One of the few occasions where I'll reach for a PC over the rotary is if I don't feel like doing the taping job and the paint damage is minimal. It also is a nice insurance when dealing with 'thinned' clearcoat... or paint.



That said... for me, it's a nice tool to have in the arsenal. If you can get by without it, fine. I can probably survive without the PC... but it's nice to have one.
 
I'm still using both pc and rotary. If you're polishing the very lower of the door panel(what you call that area). Its a biatch to polish with a roatry and it's very ackward position holding a big a$$ Makita rotary. So in that caes, I use PC. Just keep the PC for now, you will need it one day. Dont totally relied on the rotary.
 
klnyc said:
I'm still using both pc and rotary. If you're polishing the very lower of the door panel(rocker panel). Its a biatch to polish with a roatry and it's very ackward position holding a big a$$ Makita rotary. So in that caes, I use PC. Just keep the PC for now, you will need it one day. Dont totally rely on the rotary.





Now that I think about it, agreed, for $100 bucks I can hold on to the thing for that special usage moment. I also though of using it on my bike, very tight clearance.
 
porta said:
Who dares wins ;)



What does that mean in the context of this discussion??



You and I obviously have a different taste/preference in tools...that is all. To me the "sledgehammer" would be using a rotary on a $100K car with minimal swirling....it does not have to be a wool pad or heavy cut compound. I can accomplish the same defect removal with the PC (as I could with a rotary) with the sacrifice of time being made for the peace of mind knowing that there will be zero chance of holograming or burnt paint.
 
1 Clean WS6 said:
What does that mean in the context of this discussion??

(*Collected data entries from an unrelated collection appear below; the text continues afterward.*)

-- ==== Sys2Proof/Tests/Slice0.lean ====
section
/-! SUPPORT. Tests: ill-formed commands are refused, worked examples of the manual, one step of some commands, and for every
statement a state and operands that meet its hypotheses. -/

namespace Sys2Proof.Tests

open Sys2Proof Sys2Proof.Machine

set_option Elab.async false

/-! ## Small states -/

/-- An engine that is up and is not the Lead. -/
def memberEng : Eng := { Eng.cold with iml := { Eng.cold.iml with phase := 12 } }
/-- A Lead that is also Tail, alone in its flutter. -/
def leadEng : Eng := { memberEng with img := { memberEng.img with n := 1, roles := [3] } }
def cold : State := State.reset
def member : State := { eng := memberEng }
def lead : State := { eng := leadEng }
/-- The member with requester 7 as holder of the lock. -/
def holder : State :=
  { eng := { memberEng with dbg := { memberEng.dbg with lock := { held := true, holder := 7, leaseEnd := 100 } } } }
/-- The outcome is a next state with `p`. -/
def leaves (o : Host.Outcome State Fault Refusal) (p : Eng → Bool) : Bool :=
  match o with
  | .next t => p t.eng
  | _ => false
/-- The outcome is a refusal for ill-formed operands. -/
def refusedIllFormed (o : Host.Outcome State Fault Refusal) : Bool :=
  match o with
  | .refused (.illFormed _) => true
  | _ => false

/-! ## WellFormed: each check refuses an ill-formed term -/

theorem test_time_refused : refusedIllFormed (exec (.pfWarn (2 ^ 64)) cold) = true := by decide
theorem test_island_refused : refusedIllFormed (exec (.stretchWindowEnd 0 18) cold) = true := by decide
theorem test_droop_island_refused : refusedIllFormed (exec (.islandDroop 0 18 true) cold) = true := by decide
theorem test_watchdog_island_refused : refusedIllFormed (exec (.aonWatchdog 0 18) cold) = true := by decide
theorem test_slice_refused : refusedIllFormed (exec (.dirSliceFailed 0 4) cold) = true := by decide
theorem test_group_refused : refusedIllFormed (exec (.groupSaveDone 0 1600 true) cold) = true := by decide
theorem test_restore_group_refused : refusedIllFormed (exec (.groupRestoreDone 0 1600 true) cold) = true := by decide
theorem test_context_group_refused : refusedIllFormed (exec (.contextLoadDone 0 1600 true) cold) = true := by decide
theorem test_core_refused : refusedIllFormed (exec (.coreMachineCheck 0 0 16) cold) = true := by decide
theorem test_sweep_lane_refused : refusedIllFormed (exec (.tailSweep 0 64) cold) = true := by decide
theorem test_buffer_lane_refused : refusedIllFormed (exec (.logitBufferReadDone 0 64 []) cold) = true := by decide
theorem test_retired_lane_refused : refusedIllFormed (exec (.smpLaneRetired 0 64 1) cold) = true := by decide
theorem test_channel_refused : refusedIllFormed (exec (.pageLegDone 0 64 true 0 .held) cold) = true := by decide
theorem test_stack_refused : refusedIllFormed (exec (.hbmStackFailed 0 8 false) cold) = true := by decide
theorem test_poll_rail_refused : refusedIllFormed (exec (.pmbusDone 0 6 0 0 [] []) cold) = true := by decide
theorem test_vdone_rail_refused : refusedIllFormed (exec (.vdone 0 2 0) cold) = true := by decide
theorem test_slew_rail_refused : refusedIllFormed (exec (.slewTimeout 0 2 0) cold) = true := by decide
theorem test_alert_rail_refused : refusedIllFormed (exec (.regAlert 0 6 0 0 0) cold) = true := by decide
theorem test_good_rail_refused : refusedIllFormed (exec (.railPowerGood 0 6) cold) = true := by decide
theorem test_fail_rail_refused : refusedIllFormed (exec (.railPowerFail 0 6) cold) = true := by decide
theorem test_bist_unit_refused : refusedIllFormed (exec (.hbmReady 0 [64] []) cold) = true ∧
    ∀ u ∈ [BistUnit.slice 4, .channel 64, .core 1600 0, .core 0 16, .stack 8 false, .phase 6 0, .sense 2], refusedIllFormed (exec (.hbmReady 0 [] [.target 9, u]) cold) = true := by decide
theorem test_cons_ring_refused : refusedIllFormed (exec (.ringConsWrite 0 4 0) cold) = true := by decide
theorem test_flush_ring_refused : refusedIllFormed (exec (.ringFlush 0 4 0) cold) = true := by decide
theorem test_holdoff_ring_refused : refusedIllFormed (exec (.ringHoldoffEnd 0 4) cold) = true := by decide

/-! ## Worked examples of the manual -/

/-- Example 3-1: the generation after 0x01 in slot 1 is 0x05, in slot 2 it is 0x02. -/
theorem test_example_3_1 : nextGen 1 1 0x032A01 = 5 ∧ nextGen 1 2 0x032A01 = 2 := by decide
/-- Example 3-2: the third set bit of 0xF is 2, and the second live slice of 0, 1, 3 is 1. -/
theorem test_example_3_2 : kthSetBit 0xF (0xB7E15162 * 4 / 2 ^ 32) = 2 ∧ kthSetBit 0xB (0x8AED2A6A * 3 / 2 ^ 32) = 1 := by
  decide
/-- Example 9-1: q20 before and after a wait of 700 ms, which enters bin 25. -/
theorem test_example_9_1 :
    q20 { bins := [(20, 3), (24, 5), (26, 12), (28, 20)], n := 40 } = 648783 ∧ waitBin 700000 = 25 ∧
    q20 { bins := [(20, 3), (24, 5), (25, 1), (26, 12), (28, 20)], n := 41 } = 762530 := by decide +kernel
/-- Table 9-5: selected edges. -/
theorem test_table_9_5 : (binEdge 0, binEdge 24, binEdge 25, binEdge 31, binEdge 64) =
    (1000, 512000, 663982, 3158448, 16777216000) := by decide +kernel
/-- Example 0-1 and Table 2-1: nominal periods in picoseconds. -/
theorem test_island_periods : (islandPs 0, islandPs 1, islandPs 2, islandPs 6, islandPs 12) = (10000, 556, 500, 833, 417) := by
  decide
/-- R44: a window of island 0 that took 10 % longer than 655,360 ns has a stretch of 409, 10 % of 4,096 truncated. -/
theorem test_stretch : windowStretch 0 720896 = 409 := by decide
/-- R112: from KV_START 1,539 with 600 tokens left and CHUNK_MAX 512 the first chunk feeds 509, the rest 91. -/
theorem test_first_chunk : leadEng.firstChunk 1539 600 = 509 ∧ leadEng.firstChunk 2048 91 = 91 := by decide
/-- Example 4-1: a level of 80,000 credits refills to 92,800 in 2.5 ms at 20,000 tokens a second. -/
theorem test_example_4_1 : refillBucket { rate := 20000, depth := 400000 } { level := 80000 } 2500000 =
    { level := 92800, rem := 0, lastNs := 2500000 } := by decide +kernel
/-- Example 7-1: the processed values of tokens 8,000 and 8,001. -/
theorem test_example_7_1 :
    let q := layout 64 [(0, 4, 0x40000000), (4, 4, 0x3FA00000), (8, 4, 0x3E800000), (12, 4, 0x3F000000)]
    processLogit q true 2 0x40A00000#32 = .value 0x600000000 ∧ processLogit q true 0 0x40100000#32 = .value 0x480000000 ∧
    (massE 32768 + 0, massE 0) = (3037000500, 2147483648) := by decide +kernel
/-- CRC-32C of the digits 1 to 9, the check value of R60's parameters. -/
theorem test_crc32c : crc32c [0x31, 0x32, 0x33, 0x34, 0x35, 0x36, 0x37, 0x38, 0x39] = 0xE3069283 := by decide +kernel

/-! ## One step of some commands -/

/-- A step takes the front command and leaves the rest. -/
theorem test_step_takes_front : step { cold with pending := [.ptpHoldover 5, .pfWarn 6] } =
    exec (.ptpHoldover 5) { cold with pending := [.pfWarn 6] } := rfl
/-- R9: a bad read returns 0. -/
theorem test_bad_read : leaves (exec (.bar2BadAccess 5 false 2) cold) (fun e => e.readData == 0 && e.now == 5) = true := by
  decide +kernel
/-- R370: a free lock is granted, and its lease is LEASE_AON cycles of 10 ns. -/
theorem test_lock_granted : leaves (exec (.lockAcquire 5 7) member)
    (fun e => e.dbg.lock.held && e.dbg.lock.holder == 7 && e.dbg.lock.leaseEnd == 10000005) = true := by decide +kernel
/-- R370: a held lock is not granted to another requester. -/
theorem test_lock_kept : leaves (exec (.lockAcquire 5 8) holder) (fun e => e.dbg.lock.holder == 7) = true := by
  decide +kernel
/-- R371: the holder's write of a staged register does not change it. -/
theorem test_staged : leaves (exec (.stagedWrite 5 Reg.DBG_BREAK_LO 9 7) holder)
    (fun e => e.reg Reg.DBG_BREAK_LO == 0 && e.dbg.lock.staged.length == 1) = true := by decide +kernel
/-- R373: a lease that ended is broken with code 1. -/
theorem test_lease_end : leaves (exec (.lockLeaseEnd 100) holder)
    (fun e => !e.dbg.lock.held && e.dbg.lock.lastBreak == 1) = true := by decide +kernel
/-- R369: an open marker is listed once, and a close removes it. -/
theorem test_mark_opens : leaves (exec (.mark 5 0x00098000) member) (fun e => e.tel.marks == [9]) = true := by decide +kernel
/-- Example 13-1: the selector reads pending until the epoch starts. -/
theorem test_counter_select : leaves (exec (.counterSelect 5 (Reg.TEL_SETA_SEL 0 + 12) 0x02000102) member)
    (fun e => e.view (Reg.TEL_SETA_SEL 0 + 12) == 0x82000102#32) = true := by decide +kernel
/-- Example 13-1: at the next epoch the new selection takes effect with CHANGED set and the live counter at 0. -/
theorem test_epoch_selects :
    leaves (exec (.snapshotEpoch 5) { eng := { memberEng with tel := { memberEng.tel with
        sel := [(3, { force := 0x02000101, pending := some 0x02000102 })], live := [(19, 52400117)] } } })
      (fun e => e.view (Reg.TEL_SETA_SEL 0 + 12) == 0x42000102#32 && Tab.getD e.tel.live 19 0 == 0 &&
        Tab.getD e.tel.snap 19 0 == 52400117) = true := by decide +kernel
/-- R44, R45: a window of AON that took 10 % longer than nominal shows 409, and the excess is added. -/
theorem test_window_end : leaves (exec (.stretchWindowEnd 720896 0) member)
    (fun e => e.fld (Reg.ISL_STRETCH_WIN 0) 15 0 == 409 && e.reg64 (Reg.ISL_STRETCH_PS_LO 0) == 65536000) = true := by
  decide +kernel
/-- R76: an unknown type is answered with MALFORMED at offset 0. -/
theorem test_unknown_type : leaves (exec (.ingressUnknownType 5 (9 :: List.replicate 31 0) 3 1) lead)
    (fun e => e.out.any fun o => match o with
      | .emission 3 b => u8 b 0 == 2 && u8 b 1 == 1 && u32 b 24 == 0
      | _ => false) = true := by decide +kernel
/-- R72, R27: the second slice failure makes the engine declare itself failed. -/
theorem test_second_slice : leaves (exec (.dirSliceFailed 5 2) { eng := { leadEng with dir := { leadEng.dir with failed := 1 } } })
    (fun e => e.failed && e.dir.failed == 5) = true := by decide +kernel
/-- R40: a MOV channel's leg that nothing waits for fails nothing; one that stands since 0 fails at twice its bound. -/
theorem test_leg_bound :
    let d : MDesc := { op := 1, dst := 2, src := 2, count := 1, tag := 1, first := 0, high := true, freeSrc := false,
                       last := true, target := 0xFFFF, ext := 0, seq := 3 }
    let e := { memberEng with mov := { channels := [(4, { cur := some (d, 0), tag := 1 })] } }.noteLegs
    e.pageNs d = 1124 ∧ ({ e with now := 2247 }.legDue (.page 4), { e with now := 2248 }.legDue (.page 4),
      { e with now := 2248 }.legDue (.page 5)) = (false, true, false) := by decide +kernel
/-- R340: a warning starts the hold-up. -/
theorem test_power_fail : leaves (exec (.pfWarn 5) member) (fun e => e.iml.warn && e.iml.hold != 0) = true := by
  decide +kernel
/-- R350: a measurement beyond 1 ms puts the discipline in FAR. -/
theorem test_ptp_fault : leaves (exec (.ptpMeasurement 5 1000001 0) member) (fun e => e.tel.timeState == 4) = true := by
  decide +kernel

/-! ## States that meet the hypotheses of the statements -/

def readyOf (e : Eng) : State := { eng := e }
/-- A session entry of the Lead. -/
def entry1 : Entry := { tag := 1, state := .idle, pin := true, ttlExp := 1 }
def withEntry (x : Entry) : Eng := { leadEng with dir := { leadEng.dir with entries := [(1, x)] } }
def withWing (w : Wing) : Eng := { leadEng with twm := { leadEng.twm with wing := w } }
/-- A Lead of two chips. -/
def pairEng : Eng := { leadEng with img := { leadEng.img with n := 2, roles := [3, 0] } }
def withTest (st kind : Nat) : Eng := { memberEng with dbg := { memberEng.dbg with test := { state := st, kind := kind } } }
def withHold (h : Nat) (since : Nat) : Eng := { memberEng with iml := { memberEng.iml with hold := h, since := since } }
/-- The two checked messages of 64 bytes. -/
def message (kind : Nat) : Bytes := withCrc (layout 60 [(0, 1, kind)])
/-- A sealed message with no entries. -/
def sealedEmpty : Bytes := sealAt (zeros 16) 12
/-- A command word of an operation. -/
def word1 (op : Nat) : Bytes :=
  let b := layout 30 [(0, 1, op)]
  b ++ leBytes 2 (crc32c b)
def job1 : Job := { id := 1, model := 0, instar := 5 }
def withJob (j : Job) : Eng := { memberEng with dsq := { memberEng.dsq with parts := [(0, { jobs := [j] })] } }
def order1 (k : Nat) : Order := { kind := k, tier := 2, tag := 1, kvLen := 16 }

You and I obviously have a different taste/preference in tools...that is all. To me the "sledgehammer" would be using a rotary on a $100K car with minimal swirling....it does not have to be a wool pad or heavy cut compound. I can accomplish the same defect removal with the PC (as I could with a rotary) with the sacrifice of time being made for the peace of mind knowing that there will be zero chance of holograming or burnt paint.



The shop I worked at worked almost exclusively on cars form Miller Motor Cars (Huge Ferrari, Aston Martin, and Lotus dealer) and Lexus of Greenwich. I'd have to say a day didnt pass where I didnt work on a $100,000 with the rotary. I actually completely wet sanded a Ferrari F40. We didnt use the Makita rotary to save time, it was just the tool of choice. Believe me, we had access to every tool and chemical in the world at this shop. I'd like to try to get the same results out of both the rotary and the Porter Cable. I think its a waste to always hit the paint with a rotary. My cars are black and I suffer from OCD, as soon as I see the swirls get to a certain point, I have to polish them out. I'd love to be able to do it with the Porter Cable instead of the Makita, thats why I bought it. I may invest the time in figuring it out, maybe different pads, maybe different chemicals, who knows.
 
Well the original reason I bought a PC was to get rid of dealers installed swirl marks on my new car 2 years ago. I thought if the dealer used a rotary and caused that, then the PC is the right tool to get rid of them !
 
klnyc said:
If you're polishing the very lower of the door panel(what you call that area). Its a biatch to polish with a roatry and it's very ackward position holding a big a$$ Makita rotary..



I just hold it upside down and that seems to work great. I hold the Cyclo upside down a lot too.